Two Columbus Circle had been owned by the city but not occupied for some time; it was now in serious disrepair. The city decided to sell the building to a cultural institution that had been looking for a home, the American Craft Museum, later renamed the Museum of Arts and Design. But because this would mean extensive redesign with no guarantee that the screen would survive, the opposition cried chicanery and foul. The sale went through, and a rising American architect, Brad Cloepfil of Allied Works Architecture, was hired for the job.
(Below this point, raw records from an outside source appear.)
/-- Settles O52: the state after the jump. -/
theorem idleMachineStaysIdle : Obligations.IdleMachineStaysIdle := fun s a hidle hN hb =>
  ⟨s.idleStep a, step_idle hidle hN hb, State.idleStep_idleAt hidle hb, State.idleStep_eq hidle hb⟩

/-- A machine idle at `a` whose frames have steps and that no shutdown stops. -/
structure State.Undisturbed (s : State) (a : Addr) : Prop where
  idle : s.idleAt a
  steps : 1 ≤ s.cfg.stepsPerFrame
  signal : s.env.shutdownIn = none

/-- Where no shutdown is raised the start of a step stops nothing and raises none. -/
theorem State.beginStep_of_no_shutdown {s : State} (hr : s.run = .running) (hsig : s.env.shutdownIn = none) :
    s.beginStep.run = .running ∧ s.beginStep.env.shutdownIn = none := by
  obtain ⟨-, hs⟩ | ⟨-, hstop, -⟩ | ⟨-, -, hs⟩ := s.beginStep_cases
  · rw [hs]; exact ⟨hr, hsig⟩
  · rw [hsig] at hstop
    cases hstop
  · rw [hs]; exact ⟨hr, congrArg (Option.map (· - 1)) hsig⟩

/-- A step of such a machine leaves it so; inside a frame both timers stand, and the last step of a frame takes both down by 1,
to 0 (R205, R207). -/
theorem State.Undisturbed.next {s : State} {a : Addr} (h : s.Undisturbed a) :
    ∃ t, step s = .next t ∧ t.Undisturbed a ∧ t.cfg = s.cfg ∧
      (s.phase + 1 < s.cfg.stepsPerFrame → t.phase = s.phase + 1 ∧ t.dt = s.dt ∧ t.st = s.st) ∧
      (s.cfg.stepsPerFrame ≤ s.phase + 1 →
        t.phase = 0 ∧ t.dt.toNat = s.dt.toNat - 1 ∧ t.st.toNat = s.st.toNat - 1) := by
  obtain ⟨hidle, hN, hsig⟩ := h
  have hr : s.run = .running := hidle.1
  obtain ⟨hb, hsig'⟩ := State.beginStep_of_no_shutdown hr hsig
  have hstep := step_idle hidle hN hb
  have hidle' := State.idleStep_idleAt hidle hb
  obtain ⟨hin, hlast⟩ :=
    timersMoveOnlyAtFrameEnds s _ _ hr hb (State.decodeWord_fetch_of_idleAt hidle) hstep hidle'.1
  refine ⟨s.idleStep a, hstep, ⟨hidle', (step_cfg hstep).symm ▸ hN, ?_⟩, step_cfg hstep, fun h => ?_, fun h => ?_⟩
  · rw [State.idleStep, State.endStep_env]; exact hsig'
  · exact ⟨(step_inside_frame hstep hidle'.1 h).1, hin h⟩
  · exact ⟨(step_ends_frame hstep hidle'.1 h).1, hlast h⟩

/-- At a frame boundary after `f` frame ends of an idle machine. -/
structure State.RunDown (s : State) (a : Addr) (f : Nat) (t : State) : Prop where
  undisturbed : t.Undisturbed a
  cfg : t.cfg = s.cfg
  phase : t.phase = 0
  dt : t.dt.toNat = s.dt.toNat - f
  st : t.st.toNat = s.st.toNat - f

/-- The `j + 1` steps that are left of a frame end it, and take both timers down by 1. -/
theorem State.Undisturbed.run_to_frame_end {a : Addr} {j : Nat} {s : State} (h : s.Undisturbed a)
    (hj : s.phase + (j + 1) = s.cfg.stepsPerFrame) :
    ∃ t, Host.Core.run core (j + 1) s = .next t ∧ s.RunDown a 1 t := by
  induction j generalizing s with
  | zero =>
    obtain ⟨u, hstep, hu, hcfg, -, hlast⟩ := h.next
    obtain ⟨hphase, hdt, hst⟩ := hlast hj.ge
    exact ⟨u, by rw [run_succ, hstep]; rfl, hu, hcfg, hphase, hdt, hst⟩
  | succ j ih =>
    obtain ⟨u, hstep, hu, hcfg, hin, -⟩ := h.next
    obtain ⟨hphase, hdt, hst⟩ := hin (by omega)
    obtain ⟨t, hrun, ht, hcfg', hphase', hdt', hst'⟩ := ih hu (by rw [hphase, hcfg]; omega)
    exact ⟨t, by rw [run_succ, hstep]; exact hrun, ht, hcfg'.trans hcfg, hphase', hdt ▸ hdt', hst ▸ hst'⟩

/-- `f` frames one after the other. -/
theorem State.Undisturbed.run_frames {a : Addr} (f : Nat) {s : State} (h : s.Undisturbed a) (h0 : s.phase = 0) :
    ∃ t, Host.Core.run core (f * s.cfg.stepsPerFrame) s = .next t ∧ s.RunDown a f t := by
  induction f with
  | zero => exact ⟨s, by rw [Nat.zero_mul]; rfl, h, rfl, h0, rfl, rfl⟩
  | succ f ih =>
    obtain ⟨t, hrun, ht, hcfg, hphase, hdt, hst⟩ := ih
    obtain ⟨j, hj⟩ := Nat.exists_eq_add_of_le' h.steps
    obtain ⟨u, hframe, hu, hcfg', hphase', hdt', hst'⟩ := ht.run_to_frame_end (j := j) (by rw [hphase, hcfg, hj]; omega)
    refine ⟨u, ?_, hu, hcfg'.trans hcfg, hphase', by omega, by omega⟩
    rw [Nat.succ_mul, run_add, hrun, hj]
    exact hframe

/-- Settles O53, by induction on the frames, and in a frame on the steps that are left of it. -/
theorem timersRunDownWhileIdle : Obligations.TimersRunDownWhileIdle := by
  intro f s a hidle hN h0 hsig
  obtain ⟨t, hrun, ht⟩ := State.Undisturbed.run_frames f ⟨hidle, hN, hsig⟩ h0
  exact ⟨t, hrun, ht.undisturbed.idle, ht.phase, ht.dt, ht.st⟩

end Sys2Proof.Machine

/-! ## Reset and hazards (spec/70_reset_and_hazards.md): an image that fits the program space is loaded (R231), a larger one is
refused (R232) -/

namespace Sys2Proof.Machine

/-- An image that fits leaves every byte below the program base as an empty image does: both leave what the font left. -/
theorem State.booted_memRead_below (cfg : Config) (env : Env) {rom : List Byte} (hl : rom.length ≤ romMax) {a : Nat}
    (ha : a < 0x200) : (State.booted cfg env rom).memRead a = (State.booted cfg env []).memRead a := by
  have hempty : ([] : List Byte).length ≤ romMax := Nat.zero_le _
  rw [State.booted_memRead_outside cfg env hl (.inl ha), State.booted_memRead_outside cfg env hempty (.inl ha)]

/-- An image above the program space's size is refused before the parameters are looked at. -/
theorem boot_eq_refused_of_romMax_lt (cfg : Config) (env : Env) {rom : List Byte} (h : romMax < rom.length) :
    boot cfg env rom = .refused .romTooLarge := by
  rw [boot, if_pos h]

/-- Settles O57: the image is read back from memory, and the bytes below it are those the font left, with any image. -/
theorem imageIsLoadedAt0x200 : Obligations.ImageIsLoadedAt0x200 := fun cfg env rom hc hl =>
  ⟨State.booted cfg env rom, State.booted cfg env [], boot_eq env hc hl, boot_eq env hc (Nat.zero_le _),
    State.booted_memRead_image cfg env hl, fun _ ha => State.booted_memRead_below cfg env hl ha,
    State.booted_memRead_font cfg env hl⟩

/-- Settles O59: the size of the image is the first thing that reset tests. -/
theorem tooLargeAnImageIsRefused : Obligations.TooLargeAnImageIsRefused :=
  fun cfg env _ h => boot_eq_refused_of_romMax_lt cfg env h

end Sys2Proof.Machine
The building’s distinctive shape and size has been kept, but the interior was gutted for more usable gallery space. The fairy-tale façade was stripped to allow the insertion of an updated vapor barrier required by the new museum and the replacement of outmoded systems between inner and outer walls. The most challenging problem was bringing light into the virtually windowless building. Because 2 Columbus Circle is a monolithic, poured-in-place concrete structure, the openings had to be limited and made in a manner that would not affect its structural integrity, a design and engineering feat few have bothered to notice.

Mr. Cloepfil’s unusual solution cuts narrow, ribbonlike strips in a tight geometric pattern across the building’s surface that continue three-dimensionally through the inside as light slots along ceilings and floors. Running along the tops of galleries and down the walls, the strips frame stunningly focused views of Columbus Circle, Central Park, and the surrounding city. But this three-dimensional concept is not easy to grasp, nor, seen just from the outside, does it seduce the eye. Mr. Cloepfil is a very cool, very restrained architect with a minimalist sensibility; his work is out of sync with a public increasingly desensitized by today’s can-you-top-this hypersensationalism and the expectation of in-your-face “icons.” From Arabian Nights romance to rigid geometry is a big leap. And something has gone noticeably wrong.

This is a precisely calibrated aesthetic that can be destroyed by one bad move, and that move has been the late insertion of a picture window on the restaurant floor. The client insisted and the architect resisted, and we will never know when and where the relationship fell apart — but at some point it obviously did, and so did the design. There were other sticking points, but this is the one that counts. The eternal banality of the picture window is forever with us, the lessons of the vignetted view never learned, even as we have developed techniques and materials that make such subtleties possible. We persist in the denial of a visual principle that artists have understood for centuries. Everyone has to sit smack up against the glass.

Even with the building’s flaws, however, criticism of the structure has been alarmingly out of proportion and flagrantly out of control. The unreasoning rejection of the solution carried over into a reluctance, or inability, to see anything good about the result. This is a thoughtful and skillful, if imperfect conversion, with the enormous added value of an inviting new cultural facility as part of the handsomely upgraded landscaping and glossily rebuilt commercial mix of a reborn Columbus Circle. The ghosts of Araby still linger in the lollipop structural supports of the ground floor, and the ’60s glitter alluringly in the perfectly restored auditorium. The custom-crafted iridescent white ceramic tiles of the façade change gently with the light. The building has presence, not prettiness; it has acquired form and focus. Mr. Cloepfil has turned camp into architecture.

And there is enchantment inside. As craft has been broadened and redefined by the museum, the exhibits explore a special place between the grim seriousness of high art and the frivolities of fashion. It is easy art, ranging from truly beautiful to borderline kitsch, devoted to the pure pleasure of the eye. Too bad the unforgiving opposition can’t enjoy it.

Ms. Huxtable is the Journal’s architecture critic. “On Architecture,” an anthology of columns from the 1960s to the present, has just been published by Walker & Co.